Lance Nimmo

No. 65, 73, 77
- Position: Offensive tackle

Personal information
- Born: September 13, 1979 (age 46) New Castle, Pennsylvania, U.S.
- Listed height: 6 ft 6 in (1.98 m)
- Listed weight: 330 lb (150 kg)

Career information
- College: West Virginia
- NFL draft: 2003: 4th round, 130th overall pick

Career history
- Tampa Bay Buccaneers (2003)*; New York Jets (2003); Cologne Centurions (2004); Cleveland Browns (2004)*; New England Patriots (2004–2005)*; Tampa Bay Buccaneers (2005)*;
- * Offseason and/or practice squad member only

Awards and highlights
- Super Bowl champion (2004);

= Lance Nimmo =

American football player (born 1979)

Lance Nimmo (born September 13, 1979) is an American former football offensive tackle in the National Football League (NFL).
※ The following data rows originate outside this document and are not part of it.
-- ==== Sys2Proof/Tests/Slice0.lean ====
section
/-!
SUPPORT. States and operands that meet the hypotheses of each statement, ill-formed commands that the check refuses, and worked values of
the spec. The theorems are elaborated one after another: each evaluates a step in the kernel.
-/
namespace Sys2Proof.Tests

set_option Elab.async false

open Sys2Proof.Machine

/-- A committed device that runs, at 100 s of device time. -/
def live : State :=
  let s : State := { State.reset with
    stopped := {}
    time := { cyc := 100000000000, tick := 100000000000 }
    rst := { por := false, bring := 0, cause := 0, toRelease := false, committed := true } }
  let s := (((s.on CF_STAT.COMMITTED).off TB_STAT.COARSE).on CK_STAT.REFCLK_OK).wr RST_STAT.PHASE 8
  ((s.wr (CK_PLL.STATE 0) 3).wr (CK_PLL.STATE 1) 3).wr (CK_PLL.STATE 2) 3

/-! ## Serial ports -/

/-- s with port 3 changed by f. -/
def tPort (s : State) (f : Port → Port) : State := s.setPort 3 (f (s.port 3))

/-- Port 3 receives and transmits. -/
def livePort : State := (live.on (SP_CTRL.RX_EN 3)).on (SP_CTRL.TX_EN 3)

/-- Port 3 receives a character. -/
def liveChar : State :=
  tPort (livePort.wr (SP_PKT.GAP16 3) 32) fun p =>
    { p with rxChar := some { stamp := 99999999000, tick := 99999999000, osr := 16, d := 0x100000, fmt := p.rxFmt } }

/-- Port 3 is in a break. -/
def liveBreak : State := tPort (livePort.on (SP_STAT.IN_BREAK 3)) fun p => { p with brk := some (99999000000, 99999000000) }

/-- Port 3's receiver is masked after a transmission. -/
def liveMask : State := tPort livePort fun p => { p with masked := true, maskEnd := some 100000000000 }

/-- A rate waits at port 3. -/
def liveRate : State := tPort livePort fun p => { p with rate := some (0x200000, 0x21) }

/-- A gap runs on port 3. -/
def liveGap : State :=
  tPort livePort fun p => { p with gapAt := some (100000000100 * 65536), held := some { words := [{ data := 0x41 }] } }

/-- Queue 5 exists and holds words. -/
def tQueue (s : State) (ws : List QWord) : State :=
  s.setQueue 5 { Queue.absent with ex := true, words := ws, head := ws.length, gen := 1, pushed := ws.length, hwm := ws.length }

/-- Transmit queue 0 of port 3 is queue 5. -/
def liveTx : State := (tQueue livePort [{ data := 0x41, fin := true }]).setReg (SP_QTX 3 0) 0x80000005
==Early life and college==
A native of New Castle, Pennsylvania, Nimmo played high school football at Laurel JSHS, just outside New Castle, played college football at West Virginia, and competed in 44 games. He was a two-year starter at left tackle and earned first-team all-conference as a senior as part of an offensive line that yielded only one sack all season. Nimmo was also Academic All-Big East for all four years. He was represented by agent Joe Lenta. In addition to football, Nimmo competed in pedal tractor pulls growing up, which his father, Bob Nimmo, credited as helping his conditioning.

==Professional career==
Nimmo was selected 130th overall by the Tampa Bay Buccaneers in the fourth round of the 2003 NFL draft. Nimmo went to Japan as part of a preseason game for the Buccaneers but was waived after training camp. He spent the 2003 season on the active roster of the New York Jets, though he never played in a game. He spent the spring of 2004 in NFL Europe, starting 10 games for the Cologne Centurions. Nimmo was signed to the New England Patriots for the 2004–2005 season. Despite remaining on the practice squad, he earned a Super Bowl ring after the Patriots won Super Bowl XXXIX.
Nimmo has no official NFL statistics, having only one season as an active, competitive player (with no game time), and having only worked on practice squads in other years.

==Personal life==
As of January 2020, Nimmo is a math teacher at Sharpsville Area Middle School, in Sharpsville, Pennsylvania. He is a member of the Laurel School Board.